— WORK ITEM —
In the listing that follows, count every line with the word "false" in it and write only the total.

— RECORDS FOR THIS TASK —
********

-- ==== Sys2Proof/Certificates/Slice0/Obligations.lean ====
section
/-!
DEFINITION. The statements for the provers: each is a Prop, and none is proved here. The functions of the namespace
Claim say, apart from the model where that can be, what the rules give.
-/
section
open Sys2Proof Sys2Proof.Machine

namespace Sys2Proof.Claim

/-! ### Integer results (R342, R366, R311, R429) -/

/-- An integer modulo 2⁶⁴. -/
def mod64 (n : Int) : Word := BitVec.ofInt 64 n
/-- 1 where a condition holds, 0 elsewhere. -/
def oneIf (p : Prop) [Decidable p] : Word := if p then 1 else 0
/-- n rotated left by k places, as numbers below 2⁶⁴. -/
def rotated (n k : Nat) : Word := BitVec.ofNat 64 (n * 2 ^ k % 2 ^ 64 + n / 2 ^ (64 - k))

/-- The destination and the value that R342, R366, R311 and R429 give each scalar integer instruction, in exact
arithmetic on the operands' values. -/
def integerResult (s : State) : Instr → Option (Reg × Word)
  | .addImm d a i => some (d, mod64 (sx a + i.toInt))
  | .andImm d a i => some (d, rx s a &&& mod64 i.toInt)
  | .orImm d a i => some (d, rx s a ||| mod64 i.toInt)
  | .xorImm d a i => some (d, rx s a ^^^ mod64 i.toInt)
  | .sltImm d a i => some (d, oneIf (sx a < i.toInt))
  | .sltuImm d a i => some (d, oneIf (ux a < (mod64 i.toInt).toNat))
  | .shlImm d a i => some (d, mod64 (ux a * 2 ^ i.toNat))
  | .shrImm d a i => some (d, mod64 (ux a / 2 ^ i.toNat))
  | .sarImm d a i => some (d, mod64 (sx a / 2 ^ i.toNat))
  | .rolImm d a i => some (d, rotated (ux a) i.toNat)
  | .rorImm d a i => some (d, rotated (ux a) ((64 - i.toNat) % 64))
  | .minImm d a i => some (d, mod64 (min (sx a) i.toInt))
  | .minuImm d a i => some (d, mod64 (min (ux a) (mod64 i.toInt).toNat))
  | .maxImm d a i => some (d, mod64 (max (sx a) i.toInt))
  | .maxuImm d a i => some (d, mod64 (max (ux a) (mod64 i.toInt).toNat))
  | .add d a b => some (d, mod64 (sx a + sx b))
  | .sub d a b => some (d, mod64 (sx a - sx b))
  | .and d a b => some (d, rx s a &&& rx s b)
  | .or d a b => some (d, rx s a ||| rx s b)
  | .xor d a b => some (d, rx s a ^^^ rx s b)
  | .shl d a b => some (d, mod64 (ux a * 2 ^ (ux b % 64)))
  | .shr d a b => some (d, mod64 (ux a / 2 ^ (ux b % 64)))
  | .sar d a b => some (d, mod64 (sx a / 2 ^ (ux b % 64)))
  | .rol d a b => some (d, rotated (ux a) (ux b % 64))
  | .ror d a b => some (d, rotated (ux a) ((64 - ux b % 64) % 64))
  | .slt d a b => some (d, oneIf (sx a < sx b))
  | .sltu d a b => some (d, oneIf (ux a < ux b))
  | .min d a b => some (d, mod64 (min (sx a) (sx b)))
  | .minu d a b => some (d, mod64 (min (ux a) (ux b)))
  | .max d a b => some (d, mod64 (max (sx a) (sx b)))
  | .maxu d a b => some (d, mod64 (max (ux a) (ux b)))
  | .mul d a b => some (d, mod64 (sx a * sx b))
  | .mulh d a b => some (d, mod64 (sx a * sx b / 2 ^ 64))
  | .mulhu d a b => some (d, mod64 (ux a * ux b / 2 ^ 64))
  | .div d a b => some (d, if sx b = 0 then mod64 (-1) else mod64 ((sx a).tdiv (sx b)))
  | .divu d a b => some (d, if ux b = 0 then mod64 (2 ^ 64 - 1) else mod64 (ux a / ux b))
  | .rem d a b => some (d, if sx b = 0 then rx s a else mod64 (sx a - sx b * (sx a).tdiv (sx b)))
  | .remu d a b => some (d, if ux b = 0 then rx s a else mod64 (ux a % ux b))
  | .clz d a => some (d, mod64 ((List.range 64).takeWhile fun i => !(rx s a).getLsbD (63 - i)).length)
  | .ctz d a => some (d, mod64 ((List.range 64).takeWhile fun i => !(rx s a).getLsbD i).length)
  | .popc d a => some (d, mod64 ((List.range 64).filter fun i => (rx s a).getLsbD i).length)
  | .exts d a q => some (d, mod64 ((ux a : Int).bmod (2 ^ q.bits)))
  | .extz d a q => some (d, mod64 (ux a % 2 ^ q.bits))
  | .select d a b => some (d, if ux d ≠ 0 then rx s a else rx s b)
  | .bswap d a q =>
    let n := q.bits / 8
    some (d, mod64 ((List.range n).map fun i => (ux a / 2 ^ (8 * (n - 1 - i)) % 256) * 2 ^ (8 * i)).sum)
  | .ldhi d i => some (d, mod64 (i.toInt * 65536))
  | .addpc d i => some (d, mod64 ((me s).pc.toNat + i.toInt * 65536))
  | _ => none
where
  sx (r : Reg) : Int := (rx s r).toInt
  ux (r : Reg) : Nat := (rx s r).toNat
/-! ### Floating point (R65, R66, R73, R345, R347) -/

/-- The floating-point types an element may have (R65). -/
def floatTypes : List Ty := [.df, .sf, .hf, .bf, .e4, .e5, .f6a, .f6b, .f4]
/-- An encoding stands for a finite number. -/
def IsFinite (f : Fmt) (e : Nat) : Prop := e < 2 * f.signBit ∧ e % f.signBit ≤ f.maxEnc
/-- The real number of a finite encoding: sign, exponent field and fraction as R65 and R66 read them. -/
noncomputable def realOf (f : Fmt) (e : Nat) : ℝ :=
  let mag := e % f.signBit
  let ex := mag / 2 ^ f.mbits
  let fr := mag % 2 ^ f.mbits
  (if e / f.signBit % 2 = 1 then -1 else 1) * (if ex = 0 then fr else 2 ^ f.mbits + fr)
    * (2 : ℝ) ^ ((max ex 1 : Int) - f.bias - f.mbits)
/-- A number that a format holds at its precision, with no bound above its exponent, nor below it unless `low` says that
its subnormals end there (R73, R74). -/
def OnGrid (f : Fmt) (low : Bool) (x : ℝ) : Prop :=
  ∃ (n : Nat) (q : ℤ), |x| = n * (2 : ℝ) ^ q ∧ n < 2 ^ (f.mbits + 1) ∧ (low = true → 1 - (f.bias : ℤ) - f.mbits ≤ q)
/-- Such a number whose least significant fraction bit is 0. -/
def EvenOnGrid (f : Fmt) (low : Bool) (x : ℝ) : Prop :=
  ∃ (n : Nat) (q : ℤ), |x| = n * (2 : ℝ) ^ q ∧ n < 2 ^ (f.mbits + 1) ∧ n % 2 = 0 ∧
    ((low = true → 1 - (f.bias : ℤ) - f.mbits ≤ q) ∧ (2 ^ f.mbits ≤ n ∨ (low = true ∧ q = 1 - (f.bias : ℤ) - f.mbits)))
/-- x is what a rounding mode, or a draw under 0b101, makes of an exact value that is not zero (R73, R75). -/
def RoundsTo (f : Fmt) (low : Bool) (rm : BitVec 3) (draw : Option Nat) (v x : ℝ) : Prop :=
  OnGrid f low x ∧ 0 ≤ x * v ∧
  match rm.toNat, draw with
  | 1, _ => |x| ≤ |v| ∧ ∀ p, OnGrid f low p → |p| ≤ |v| → |p| ≤ |x|
  | 2, _ => x ≤ v ∧ ∀ p, OnGrid f low p → p ≤ v → p ≤ x
  | 3, _ => v ≤ x ∧ ∀ p, OnGrid f low p → v ≤ p → x ≤ p
  | 4, _ => ∀ p, OnGrid f low p → |v - x| < |v - p| ∨ (|v - x| = |v - p| ∧ |p| ≤ |x|)
  | _, none => ∀ p, OnGrid f low p → |v - x| < |v - p| ∨ (|v - x| = |v - p| ∧ (p = x ∨ EvenOnGrid f low x))
  | _, some h => (OnGrid f low v → x = v) ∧ (¬OnGrid f low v → ∃ lo hi : ℝ, OnGrid f low lo ∧ OnGrid f low hi ∧ 0 ≤ lo * v ∧
      0 < hi * v ∧ |lo| < |v| ∧ |v| < |hi| ∧ (∀ p, OnGrid f low p → |p| ≤ |lo| ∨ |hi| ≤ |p|) ∧
      ((h : ℤ) < ⌊(|v| - |lo|) / (|hi| - |lo|) * 2 ^ 32⌋ → x = hi) ∧
      (⌊(|v| - |lo|) / (|hi| - |lo|) * 2 ^ 32⌋ ≤ (h : ℤ) → x = lo))
/-- A result delivers an exact value v that is not zero, `w` being what it is to be compared with for exactness: rounded,
checked against the range, with the flags of R74 and R78; `clamps` says that an infinity is clamped too (R83). A value above
the largest magnitude is rounded with no draw (R75). -/
def Delivers (f : Fmt) (rm : BitVec 3) (draw : Option Nat) (clamps : Bool) (v w : ℝ) (r : FRes) : Prop :=
  let top := realOf f f.maxEnc
  let inf := f.kind = .ieee ∧ clamps = false
  ∃ (x y : ℝ) (d : Option Nat), (|v| ≤ top → d = draw) ∧ (top < |v| → d = none) ∧
    RoundsTo f true rm d v x ∧ RoundsTo f false rm d v y ∧
    r.enc < 2 * f.signBit ∧ (r.enc / f.signBit = 1 ↔ v < 0) ∧
    (|x| ≤ top → IsFinite f r.enc ∧ realOf f r.enc = x) ∧
    (top < |x| → (¬inf ∨ rm = 1 ∨ (rm = 2 ∧ 0 < v) ∨ (rm = 3 ∧ v < 0) → r.enc % f.signBit = f.maxEnc) ∧
      (inf → ¬(rm = 1 ∨ (rm = 2 ∧ 0 < v) ∨ (rm = 3 ∧ v < 0)) → r.enc % f.signBit = f.infEnc)) ∧
    (r.fl &&& fOF = 0 ↔ |x| ≤ top) ∧ (r.fl &&& fSAT = 0 ↔ |x| ≤ top ∨ inf) ∧
    (r.fl &&& fNX = 0 ↔ IsFinite f r.enc ∧ realOf f r.enc = w) ∧
    (r.fl &&& fUF = 0 ↔ r.fl &&& fNX = 0 ∨ (2 : ℝ) ^ (1 - (f.bias : ℤ)) ≤ |y|) ∧ r.fl &&& (fNV ||| fDZ) = 0
/-- A result delivers an exact value, where that is not zero. -/
def DeliversRounded (f : Fmt) (rm : BitVec 3) (v : ℝ) (r : FRes) : Prop := v ≠ 0 → Delivers f rm none false v v r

********

— OUTPUT —
3